The leader can also very quickly and spontaneously create a yes/no poll for the participants, which is a quick way to test or solidify agreement without disturbing the flow of the meeting. (I think brainstorming activities as being somewhat between daily collaborative work and a bit more formal meeting. For these we have tools for quickly creating and working with stickies, arrangements of topics, and multi-choice/multi-vote polls, too. Again, it’s handy to use the same environment for all these different forms of activity so that the results are there to be made use of in other activities.)
A lot of this stuff is available in specialized 2D meeting software, but I find those to be too restrictive. Part of the problem is that in some cases, you can only follow-the-leader. If you’re not the leader in software oriented towards group sales presentations, the most you can ever do is to text-chat a question. But more than that, even if I were allowed to do more, there simply isn’t that much to do. You don’t get the natural free-form interactive experience that a virtual world or telepresence system allows. But unlike the high-end telepresence systems, a virtual world does let your avatar do things that you cannot readily do in the physical world. So the idea is that when it is appropriate, to include but not require everything that’s possible in any meeting system.
This is fascinating. I like the part about people feeling less tired when their avatars can sit.
I’ve heard that at the Academy Awards show, there are professional seat-fillers who temporarily occupy the seats of anybody in the audience who steps out for a smoke or to use the rest room (so that there won’t be empty seats when the television cameras scan the audience). I wonder if you’re going to have to come up with a way to handle that situation also?
Indeed, I could see someone wanting seat-fillers at a virtual event (http://wetmachine.com/i…) that was open to the press.
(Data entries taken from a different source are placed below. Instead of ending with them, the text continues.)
-- ==== Sys2Proof/Machine/State.lean ====
section
/-!
DEFINITION. The state of the HK5120 as plain data: Fabric Time, MRAM, fuses, the register file, the sorting office, the
egress ports, the home slices, the parcel engines, the links, the logs, the Postmaster, the inlet guard, and the queue of
waiting commands; and the state after reset. INVENTORY.md, '## State', lists each piece with its rule and reset value.
-/

namespace Sys2Proof.Machine
open Sys2Proof

/-- Why a command stops the machine with no next state. -/
inductive Fault where
  /-- Raised by every path of a single management write, and by L0P_REQUEST, BW_WIN_CHANGE and TRACKING_RESEED, when the write
  carries a non-zero value into a reserved field or encoding (R7, R446: undefined, no effect given). Safe: the model stops where
  the hardware may do anything within R447. -/
  | reservedWrite (addr : Nat)
  /-- Raised by the three doorbell commands when the doorbell they would handle carries a reserved command or non-zero reserved
  bits (R196), and by DOORBELL_SUBMIT when the descriptor does (R203, R7, R446: undefined, no effect given). Safe, as above. -/
  | reservedParcel (fld slot : Nat)
  deriving DecidableEq, Repr

/-- Why a command is turned away by the model. -/
inductive Refusal where
  /-- Raised by Dispatch for a command whose meaning is not written. Safe: no next state is claimed. -/
  | notModelled (mnemonic : String)
  deriving DecidableEq, Repr

/-- R29-R31: Fabric Time in the always-on domain. -/
structure TimeSt where
  /-- FTM_NOW. -/
  now : Word := 0
  /-- The first port has become ready since the cold reset; FTM_LOAD is no longer accepted (R29). -/
  locked : Bool := false
  /-- Offset still to be removed by slewing, in ten-thousandths of a tick (R30: at most 100 ppm). -/
  slew : Int := 0
  /-- Rises of PPS_OUT so far (R31). -/
  ppsOut : Nat := 0
  /-- Ticks of the resonator since the always-on domain came up, which no load changes: the clock of the inlet guard. -/
  up : Nat := 0
  /-- `up` at the last accepted PPS_IN edge, plus 1 (R468). -/
  ppsIn : Nat := 0
  deriving DecidableEq, Repr

/-- R80-R83: a letter in flight on a plane. -/
structure Letter where
  /-- The message (its key) and its source attachment and TAG. -/
  key : Nat
  att : Nat
  tag : Nat
  /-- INDEX of the letter in its message. -/
  idx : Nat
  /-- LAST. -/
  last : Bool
  /-- The plane that carries it. -/
  plane : Nat
  /-- Fabric Time at which it was last sent. -/
  sentAt : Nat
  /-- MARK field. -/
  mark : Nat
  /-- The last handover failed its CHECK, or the plane was retired under it: it goes again before it is handed over. -/
  failed : Bool
  /-- BLANK: false, as a blank letter is delivered to every point at once (R81). -/
  blank : Bool := false
  /-- CHECK: the CRC-16 over the letter and its other fields. -/
  check : Nat := 0
  deriving DecidableEq, Repr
It turns out that we do have internal technology that would work for that. For testing purposes, we have the ability to raise an arbitrary size crowd of robot users. (We rent virtual user machines on one of the commercial cloud computing platforms, and run the client application on each. Then we have a setting that makes that user run through a randomly timed set of random actions.) Both pictures above are using that technology, with the latter “Magritte” image being an early version when something went a little wrong. Notice that the names of the “users” in the first picture are “extraNN”? I also used “the crowd” to film http://wetmachine.com/i… from the comfort of my back patio with one laptop and no one else involved.
In the first picture, above, the meeting leader summoned everyone to come to a particular spot. If that spot had been an auditorium mostly filled with seats (of “real” avatars or robots), as many robots as would fit would have taken the empty seats.